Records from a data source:
▬▬▬▬▬▬

-- ==== Sys2Proof/Machine/Ecdsa.lean ====
section
/-! DEFINITION. The key engines of the root of trust (R412, R415, R418, R421): HMAC and key derivation with SHA-384, and ECDSA over the curve
P-384. The spec names the standards; the constants and steps here are theirs (PRESUMED, log 171). -/

namespace Sys2Proof.Machine

/-! ### HMAC and key derivation -/

/-- HMAC with SHA-384, for a key of at most 128 bytes. -/
def hmac384 (key m : List Byte) : List Byte :=
  let k := key ++ List.replicate (128 - key.length) 0
  let inner := sha384 (k.map (· ^^^ 0x36) ++ m)
  sha384 (k.map (· ^^^ 0x5C) ++ inner)
/-- The KDF of NIST SP 800-108 in counter mode: one iteration gives the 384 bits of every derived key. The layout of its input is the
opaque `Config.kdfInput`. -/
def kdf (key : List Byte) (parts : List (List Byte)) : BitVec 384 := BitVec.ofNat 384 (beNat (hmac384 key (Config.kdfInput parts)))

/-! ### The curve P-384 -/

/-- The prime of the field. -/
def curveP : Nat := 2 ^ 384 - 2 ^ 128 - 2 ^ 96 + 2 ^ 32 - 1
/-- The order of the base point. -/
def curveN : Nat := 0xFFFFFFFFFFFFFFFFFFFFFFFFFFFFFFFFFFFFFFFFFFFFFFFFC7634D81F4372DDF581A0DB248B0A77AECEC196ACCC52973
/-- The constant term of the curve y² = x³ - 3x + b. -/
def curveB : Nat := 0xB3312FA7E23EE7E4988E056BE3F82D19181D9C6EFE8141120314088F5013875AC656398D8A2ED19D2A85C8EDD3EC2AEF
/-- A point of the curve; none is the neutral element. -/
abbrev Point := Option (Nat × Nat)
/-- The base point. -/
def curveG : Point :=
  some (0xAA87CA22BE8B05378EB1C71EF320AD746E1D3B628BA79B9859F741E082542A385502F25DBF55296C3A545E3872760AB7,
    0x3617DE4A96262C6F5D9E98BF9292DC29F8F41DBD289A147CE9DA3113B5F0B8C00A60B1CE1D7E819D7A431D7C90EA0E5F)

/-- b to the power of the low k bits of e, modulo m. -/
def powMod (m b e : Nat) : Nat → Nat
  | 0 => 1
  | k + 1 =>
    let h := powMod m b (e / 2) k
    if e % 2 = 1 then h * h % m * b % m else h * h % m
/-- The inverse of a number that a prime m does not divide. -/
def invMod (m a : Nat) : Nat := powMod m (a % m) (m - 2) 384
/-- a - b modulo the field's prime. -/
def subP (a b : Nat) : Nat := (a + curveP - b % curveP) % curveP
/-- The point on the line of slope l through (x, y) and a point with coordinate x', mirrored. -/
def pointOn (l x y x' : Nat) : Point :=
  let u := subP (subP (l * l) x) x'
  some (u, subP (l * subP x u) y)
/-- The sum of two points. -/
def pointAdd (a b : Point) : Point :=
  match a, b with
  | none, _ => b
  | _, none => a
  | some (x, y), some (x', y') =>
    if x ≠ x' then pointOn (subP y' y * invMod curveP (subP x' x) % curveP) x y x'
    else if (y + y') % curveP = 0 then none
    else pointOn (subP (3 * x * x) 3 * invMod curveP (2 * y) % curveP) x y x'
/-- The multiple of a point by the low k bits of e. -/
def pointMul (a : Point) (e : Nat) : Nat → Point
  | 0 => none
  | k + 1 =>
    let h := pointMul a (e / 2) k
    let d := pointAdd h h
    if e % 2 = 1 then pointAdd d a else d

/-! ### Keys and signatures -/

/-- The two 48-byte numbers of a public key or signature, little-endian as the header of R414 is (DEDUCED, log 172). -/
def keyPair (l : List Byte) : Nat × Nat := (leNat (l.take 48), leNat ((l.drop 48).take 48))
/-- The point of a public key; none where it is not on the curve. -/
def keyPoint (l : List Byte) : Point :=
  let q := keyPair l
  if q.1 < curveP ∧ q.2 < curveP ∧ q.2 * q.2 % curveP = (subP (q.1 * q.1 * q.1) (3 * q.1) + curveB) % curveP then some q else none
/-- The public key of a private one. -/
def publicKey (d : Nat) : List Byte :=
  let q := (pointMul curveG d 384).getD (0, 0)
  leBytes 48 q.1 ++ leBytes 48 q.2
/-- The number of a digest. -/
def digestNat (m : List Byte) : Nat := beNat m
/-- Whether an ECDSA signature over a digest is that of a public key. -/
def ecdsaVerify (pub digest sig : List Byte) : Bool :=
  let q := keyPair sig
  let w := invMod curveN q.2
  let sum := pointAdd (pointMul curveG (digestNat digest * w % curveN) 384) (pointMul (keyPoint pub) (q.1 * w % curveN) 384)
  pub.length == 96 && sig.length == 96 && decide (0 < q.1) && decide (q.1 < curveN) && decide (0 < q.2) && decide (q.2 < curveN)
    && (keyPoint pub).isSome && (match sum with
      | some x => x.1 % curveN == q.1
      | none => false)
/-- The ECDSA signature of a private key over a digest: 96 bytes. Its secret number is the opaque `Config.signNonce`. -/
def ecdsaSign (d : Nat) (digest : List Byte) : List Byte :=
  let k := Config.signNonce d digest
  let r := ((pointMul curveG k 384).getD (0, 0)).1 % curveN
  leBytes 48 r ++ leBytes 48 (invMod curveN k * (digestNat digest + r * d) % curveN)
/-- The private key that a derived key gives. -/
def privateKey (k : BitVec 384) : Nat := Config.keyScalar k

end Sys2Proof.Machine
end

▬▬▬▬▬▬

**WORK INSTRUCTIONS:**
The answer is the lines above between the line holding "def pointMul (a" and the line holding "none => false)", inclusive, each written out exactly, and no others.

**YOUR RESPONSE:**
def pointMul (a : Point) (e : Nat) : Nat → Point
  | 0 => none
  | k + 1 =>
    let h := pointMul a (e / 2) k
    let d := pointAdd h h
    if e % 2 = 1 then pointAdd d a else d

/-! ### Keys and signatures -/

/-- The two 48-byte numbers of a public key or signature, little-endian as the header of R414 is (DEDUCED, log 172). -/
def keyPair (l : List Byte) : Nat × Nat := (leNat (l.take 48), leNat ((l.drop 48).take 48))
/-- The point of a public key; none where it is not on the curve. -/
def keyPoint (l : List Byte) : Point :=
  let q := keyPair l
  if q.1 < curveP ∧ q.2 < curveP ∧ q.2 * q.2 % curveP = (subP (q.1 * q.1 * q.1) (3 * q.1) + curveB) % curveP then some q else none
/-- The public key of a private one. -/
def publicKey (d : Nat) : List Byte :=
  let q := (pointMul curveG d 384).getD (0, 0)
  leBytes 48 q.1 ++ leBytes 48 q.2
/-- The number of a digest. -/
def digestNat (m : List Byte) : Nat := beNat m
/-- Whether an ECDSA signature over a digest is that of a public key. -/
def ecdsaVerify (pub digest sig : List Byte) : Bool :=
  let q := keyPair sig
  let w := invMod curveN q.2
  let sum := pointAdd (pointMul curveG (digestNat digest * w % curveN) 384) (pointMul (keyPoint pub) (q.1 * w % curveN) 384)
  pub.length == 96 && sig.length == 96 && decide (0 < q.1) && decide (q.1 < curveN) && decide (0 < q.2) && decide (q.2 < curveN)
    && (keyPoint pub).isSome && (match sum with
      | some x => x.1 % curveN == q.1
      | none => false)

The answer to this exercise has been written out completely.